Changing the mindset

CG Atlantic Zest Wellness through its workspace garden aims to change the way food is conceptualized by staff and foster an appreciation for homegrown produce

The benefits of backyard gardening can mean an improvement in health, with the consumption of more fresh fruits and vegetables; you can save money on groceries; get in some outdoor exercise as gardening is a physical activity as well as mental exercise; and it is a natural stress reliever as being outside in the fresh air and sunshine can improve a person’s mood and they can feel a sense of accomplishment at the success they achieve in growing their own produce.

Then, there’s also the fact that there is no comparison between the taste of a garden-fresh fruit or vegetable grown in your backyard to the one purchased at the grocery store. While growing your own produce can seem overwhelming, at Colonial Group, the parent company of CG Atlantic, they impress upon staff the beneficial takeaways of backyard gardening, and through its Zest Wellness Garden Society, have led the way in standing behind their beliefs with a backyard garden at their office from which all members of staff are able to avail themselves of the fresh produce grown during harvest time.

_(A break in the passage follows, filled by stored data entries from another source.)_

/-- An address that is not the device's is refused. -/
theorem Served.refuses (h : Served d .awaitAddr true false false s) (ha : a ≠ Config.devAddr)
    (c : Instr) (r : Ret) (pt : Point) (rw : Bool) :
    ∃ t, answered (beginPoll c r pt (s.onBus (·.writeDR (addrByte a rw)))) = t ∧ Refused d t ∧
      t.seq = .poll c r pt 0 ∧ Sends [.addr (addrByte a rw) false] s t := by
  obtain ⟨hpe, hstart, hstop, -, hph, hsb, haddr, hrx⟩ := h.bus
  have hw := writeDR_of_address s.bus (addrByte a rw) hph hsb
  have he : d.next (s.bus.writeDR (addrByte a rw)) = some .addrNack := by
    rw [hw]; exact d.next_addrNack hpe rfl ((extract_addrByte a rw).trans_ne ha)
  rw [hw] at he
  obtain ⟨t, ht, hbus, hserving, hq, hsends⟩ :=
    (h.toServing.onBus (·.writeDR (addrByte a rw))).answers c r pt hw he rfl
      (d.next_none hstart hstop (.inr (.inr rfl)))
  have hon : Sends [] s (s.onBus (·.writeDR (addrByte a rw))) := ⟨rfl, rfl, rfl⟩
  have hsends := hon.trans hsends
  rw [List.append_nil, BusEvent.wire, addrByte_split] at hsends
  refine ⟨t, ht, ⟨hserving, ?_, ?_, ?_, ?_, ?_, ?_, ?_⟩, hq, hsends⟩ <;> rw [hbus]
  · exact hpe
  · exact hstart
  · exact hstop
  · rfl
  · rfl
  · exact haddr
  · exact hrx

/-- After a refusal `AF` is cleared, and a requested STOP is made. -/
theorem Refused.makesStop (h : Refused d s) (c : Instr) (r : Ret) (pt : Point) :
    ∃ t, answered (Machine.callStop c r pt (s.onBus Periph.clearAF)) = t ∧
      Served d .idle false false false t ∧ t.seq = .poll c r pt 0 ∧ Sends [.stop] s t := by
  have he : d.next (s.bus.clearAF.setStop true) = some .stop :=
    d.next_stop h.pe rfl (by rw [show (s.bus.clearAF.setStop true).phase = _ from h.phase]; rfl)
  obtain ⟨t, ht, hbus, hserving, hq, hsends⟩ :=
    ((h.toServing.onBus Periph.clearAF).onBus (·.setStop true)).answers c r pt rfl he rfl
      (d.next_none h.start rfl (.inl rfl))
  have hon : Sends [] s ((s.onBus Periph.clearAF).onBus (·.setStop true)) := ⟨rfl, rfl, rfl⟩
  refine ⟨t, ht, ⟨hserving, ?_, rfl⟩, hq, hon.trans hsends⟩
  rw [hbus]
  exact ⟨h.pe, h.start, rfl, rfl, rfl, rfl, h.addr, h.rxne⟩

/-- From the START to the end of the STOP of a transfer whose address no device answers: three polls,
each ended by its first observation (R157). -/
theorem Served.leadsTo_refused (h : Served d .idle false false false s) (ha : a ≠ Config.devAddr)
    (hsb : ∀ obs, pt.cond obs = obs.sr1.sb)
    (hwrite : ∀ obs u, resume c r pt (some obs) u =
      beginPoll c r pt' (u.onBus (·.writeDR (addrByte a rw))))
    (haf : ∀ obs, pt'.cond obs = (obs.sr1.addr || obs.sr1.af))
    (hnack : ∀ obs u, obs.sr1.addr = false → obs.sr1.af = true →
      resume c r pt' (some obs) u = Machine.callStop c r pt'' (u.onBus Periph.clearAF))
    (hclr : ∀ obs, pt''.cond obs = !obs.cr.stop) :
    ∃ u obs, LeadsTo 3 (answered (Machine.callStart c r pt s))
        (answered (resume c r pt'' (some obs) u)) ∧
      Served { d with wcnt := 0 } .idle false false false u ∧
      Sends [.stop, .addr (addrByte a rw) false, .start] s u := by
  obtain ⟨t₁, ht₁, hstarted, hq₁, hsends₁⟩ := h.makesStart c r pt
  obtain ⟨u₁, hl₁, hs₁, hbus₁, hsame₁⟩ := hstarted.toServing.leadsTo_polled
    (hstarted.bus.next_none rfl _) hq₁ ((hsb _).trans hstarted.bus.sb)
  have hstarted₁ : Served { d with wcnt := 0 } .awaitAddr true false false u₁ :=
    ⟨hs₁, hbus₁ ▸ hstarted.bus, rfl⟩
  obtain ⟨t₂, ht₂, hrefused, hq₂, hsends₂⟩ := hstarted₁.refuses ha c r pt' rw
  obtain ⟨u₂, hl₂, hs₂, hbus₂, hsame₂⟩ := hrefused.toServing.leadsTo_polled hrefused.next_none hq₂
    (by rw [haf, Periph.observe, hrefused.af, Bool.or_true])
  have hrefused₂ : Refused { d with wcnt := 0 } u₂ :=
    { hs₂ with
      pe := hbus₂ ▸ hrefused.pe, start := hbus₂ ▸ hrefused.start, stop := hbus₂ ▸ hrefused.stop,
      phase := hbus₂ ▸ hrefused.phase, af := hbus₂ ▸ hrefused.af, addr := hbus₂ ▸ hrefused.addr,
      rxne := hbus₂ ▸ hrefused.rxne }
  obtain ⟨t₃, ht₃, hstopped, hq₃, hsends₃⟩ := hrefused₂.makesStop c r pt''
  obtain ⟨u₃, hl₃, hs₃, hbus₃, hsame₃⟩ := hstopped.toServing.leadsTo_polled
    (hstopped.bus.next_none rfl _) hq₃ (by rw [hclr, Periph.observe, hstopped.bus.stop]; rfl)
  rw [hwrite, ht₂] at hl₁
  rw [hnack _ _ hrefused.addr hrefused.af, ht₃] at hl₂
  exact ⟨u₃, _, ht₁ ▸ (hl₁.trans hl₂).trans hl₃, ⟨hs₃, hbus₃ ▸ hstopped.bus, rfl⟩,
    ((hsends₁.trans hsame₁).trans (hsends₂.trans hsame₂)).trans (hsends₃.trans hsame₃)⟩

end

/-! ## The commands -/

/-- What a command finds at its first step is what the host left. -/
theorem firstStep_core (s : State) (w : Word) (q : Seq) :
    (s.latched w q).countSeqStep.mem = s.mem ∧ (s.latched w q).countSeqStep.wire = s.wire ∧
      (s.latched w q).tally = s.tally := ⟨rfl, rfl, rfl⟩

section
variable {d : RefDevice} {s t : State} {a : Addr7}

/-- A command that comes to `t` from its first actions ends there, its observations counted. -/
theorem UnderReference.exec_counted {n : Nat} {i : Instr} (h : UnderReference d s) (hw : i.wf = true)
    (hl : LeadsTo n (answered (enter i (s.latched (encode i) (.entry i)).countSeqStep)) t)
    (ht : Accepts t) : exec i s = .next t ∧ t.tally.observations = s.tally.observations + n := by
  refine ⟨h.exec_eq hw hl ht, ?_⟩
  have hfirst := (h.served.latched (encode i) (.entry i)).toServing.leadsTo_enter rfl
  obtain ⟨-, -, htally⟩ := firstStep_core s (encode i) (.entry i)
  have hcount := (hfirst.trans hl).2
  rwa [htally, Nat.zero_add] at hcount

/-- A transfer to an address no device answers, from its START to its return with AddressNack. -/
theorem UnderReference.exec_refused (h : UnderReference d s) (ha : a ≠ Config.devAddr) {i : Instr}
    {rw : Bool} {pt pt' pt'' : Point} (hw : i.wf = true)
    (henter : ∀ v : State, v.mem = s.mem → enter i v = callStart i .top pt v)
    (hsb : ∀ obs, pt.cond obs = obs.sr1.sb)
    (hwrite : ∀ obs u, resume i .top pt (some obs) u =
      beginPoll i .top pt' (u.onBus (·.writeDR (addrByte a rw))))
    (haf : ∀ obs, pt'.cond obs = (obs.sr1.addr || obs.sr1.af))
    (hnack : ∀ obs u, obs.sr1.addr = false → obs.sr1.af = true →
      resume i .top pt' (some obs) u = callStop i .top pt'' (u.onBus Periph.clearAF))
    (hclr : ∀ obs, pt''.cond obs = !obs.cr.stop)
    (hret : ∀ obs u, resume i .top pt'' (some obs) u = endCmd (u.setOutcome .addressNack)) :
    ∃ t, exec i s = .next t ∧ Accepts t ∧ t.outcome = .addressNack ∧
      t.tally.observations = s.tally.observations + 3 ∧ t.bus.sr1.af = false ∧ t.bus.phase = .idle ∧
      t.wire = .stop :: .addr (addrByte a rw) false :: .start :: s.wire ∧ t.mem = s.mem := by
  obtain ⟨hmem, hwire, -⟩ := firstStep_core s (encode i) (.entry i)
  have hfirst := (h.served.latched (encode i) (.entry i)).countSeqStep
  obtain ⟨u, obs, hl, hu, hsends⟩ := hfirst.leadsTo_refused ha hsb hwrite haf hnack hclr
  rw [hret, (hu.returned .addressNack).answered_eq, ← henter _ hmem] at hl
  obtain ⟨hexec, hobs⟩ := h.exec_counted hw hl ⟨rfl, hu.fault⟩
  have hwire := hsends.wire.trans (congrArg _ hwire)
  exact ⟨_, hexec, ⟨rfl, hu.fault⟩, rfl, hobs, hu.bus.af, hu.bus.phase, hwire, hsends.mem.trans hmem⟩

/-- An attempt of a probe, refused (R154 Q8). -/
theorem Served.leadsTo_nextAttempt (h : Served d .idle false false false s) (ha : a ≠ Config.devAddr)
    (c : Instr) (m k : Nat) :
    ∃ u, LeadsTo 3 (answered (probeAttempt c .top a m k s)) (answered (nextAttempt c .top a m k u)) ∧
      Served { d with wcnt := 0 } .idle false false false u := by
  obtain ⟨u, obs, hl, hu, -⟩ := h.leadsTo_refused ha (c := c) (r := .top) (rw := false)
    (pt := .q2 a m k) (pt' := .q5 a m k) (pt'' := .qStop a m k false) (fun _ => rfl) (fun _ _ => rfl)
    (fun _ => rfl) (fun _ _ haddr _ => by simp [resume, afterQ5, haddr]) (fun _ => rfl)
  exact ⟨u, hl, hu⟩

/-- The end of a probe that was not acknowledged leaves the bus as it is. -/
theorem Served.notReady (h : Served d .idle false false false s) (c : Instr) :
    answered (returnProbe c .top false s) = endCmd (s.setReady false) :=
  (h.of_same (t := endCmd (s.setReady false)) rfl rfl rfl rfl).answered_eq

/-- The attempts of a probe from the `k`-th on, all refused. -/
theorem Served.leadsTo_notReady (h : Served d .idle false false false s) (ha : a ≠ Config.devAddr)
    (c : Instr) {m k j : Nat} (hk : k + j = m) :
    ∃ u d', LeadsTo (3 * (j + 1)) (answered (probeAttempt c .top a m k s))
        (endCmd (u.setReady false)) ∧
      Served d' .idle false false false u := by
  induction j generalizing s d k with
  | zero =>
    obtain ⟨u, hl, hu⟩ := h.leadsTo_nextAttempt ha c m k
    rw [nextAttempt, if_neg (by omega), hu.notReady] at hl
    exact ⟨u, _, hl, hu⟩
  | succ j ih =>
    obtain ⟨v, hlv, hv⟩ := h.leadsTo_nextAttempt ha c m k
    rw [nextAttempt, if_pos (by omega)] at hlv
    obtain ⟨u, d', hl, hu⟩ := ih (k := k + 1) hv (by omega)
    exact ⟨u, d', by rw [Nat.mul_add_one, Nat.add_comm]; exact hlv.trans hl, hu⟩

/-- A probe of an address no device answers: three observations for each attempt. -/
theorem Served.leadsTo_probe_notReady (h : Served d .idle false false false s)
    (ha : a ≠ Config.devAddr) (c : Instr) (m : Nat) :
    ∃ u d', LeadsTo (3 * m) (answered (callProbe c .top a m s)) (endCmd (u.setReady false)) ∧
      Served d' .idle false false false u := by
  cases m with
  | zero =>
    have hnone : callProbe c .top a 0 s = returnProbe c .top false s := rfl
    rw [hnone, h.notReady]
    exact ⟨s, d, ⟨⟨0, rfl⟩, rfl⟩, h⟩
  | succ m => exact h.leadsTo_notReady ha c (Nat.add_comm 1 m)

end

/-- Settles O28. -/
theorem referenceOtherAddressNacks : Obligations.ReferenceOtherAddressNacks := by
  unfold Obligations.ReferenceOtherAddressNacks
  intro s d a h ha
  refine ⟨fun n hn htx => ?write, fun n hne hn => ?read, fun m => ?probe⟩
  case write =>
    obtain ⟨t, ht, hacc, hout, hobs, haf, hph, hwire, -⟩ := h.exec_refused ha (i := .write a n)
      (rw := false) (pt := .w1 a n.toNat) (pt' := .w4 a n.toNat) (pt'' := .wStop .addressNack)
      (decide_eq_true hn)
      (fun v hv => by
        have hready : TxReady v n.toNat := fun j hj => by rw [txByte_of_mem hv]; exact htx j hj
        rw [enter, callWrite, firstUnsetTx_eq_none hready])
      (fun _ => rfl) (fun _ _ => rfl) (fun _ => rfl)
      (fun _ _ _ haf => by simp [resume, afterW4, haf]) (fun _ => rfl) (fun _ _ => rfl)
    exact ⟨t, ht, hacc, hout, hobs, haf, hph, hwire⟩
  case read =>
    obtain ⟨t, ht, hacc, hout, hobs, haf, hph, hwire, hmem⟩ := h.exec_refused ha (i := .read a n)
      (rw := true) (pt := .rd2 a n.toNat) (pt' := .rd5 a n.toNat) (pt'' := .rdStop .addressNack)
      (decide_eq_true hn) (fun _ _ => if_neg hne) (fun _ => rfl) (fun _ _ => rfl) (fun _ => rfl)
      (fun _ _ _ haf => by simp [resume, afterRd5, haf]) (fun _ => rfl) (fun _ _ => rfl)
    exact ⟨t, ht, hacc, hout, hobs, haf, hph, hwire, fun _ => by rw [hmem]⟩
  case probe =>
    obtain ⟨u, d', hl, hu⟩ := (h.served.latched (encode (.probe a m))
      (.entry (.probe a m))).countSeqStep.leadsTo_probe_notReady ha (.probe a m) m.toNat
    obtain ⟨hexec, hobs⟩ := h.exec_counted (i := .probe a m) rfl hl ⟨rfl, hu.fault⟩
    obtain ⟨t, ht, -, -, -, hall, -⟩ := exec_probe h.accepts a m
    cases hexec.symm.trans ht
    exact ⟨_, hexec, ⟨rfl, hu.fault⟩, rfl, hall rfl, hobs, hu.bus.af, hu.bus.phase⟩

The garden initiative was introduced in 2019 as a way for their 100-plus staff complement from its New Providence and Grand Bahama offices to be educated about sustainability and becoming self-sufficient by using resources available to them and, at the same time, improve their food quality, as well as being cognizant of the type of food they are consuming and having the knowledge and ability to modify for healthier alternatives.

“We are trying to change the mindset of people,” said Donovan Ingraham, corporate wellness manager at CG Atlantic. “For me, the most important thing is seeing a healthier Bahamian population and a reduction in obesity. As a company, we want to educate people on ways to protect themselves and the generation that will follow them. Through this garden, our goal is to change the mindset of Bahamians in the way they conceptualize food, and to appreciate produce and food. Creating this garden space is a step forward in identifying food for lifestyle changes.”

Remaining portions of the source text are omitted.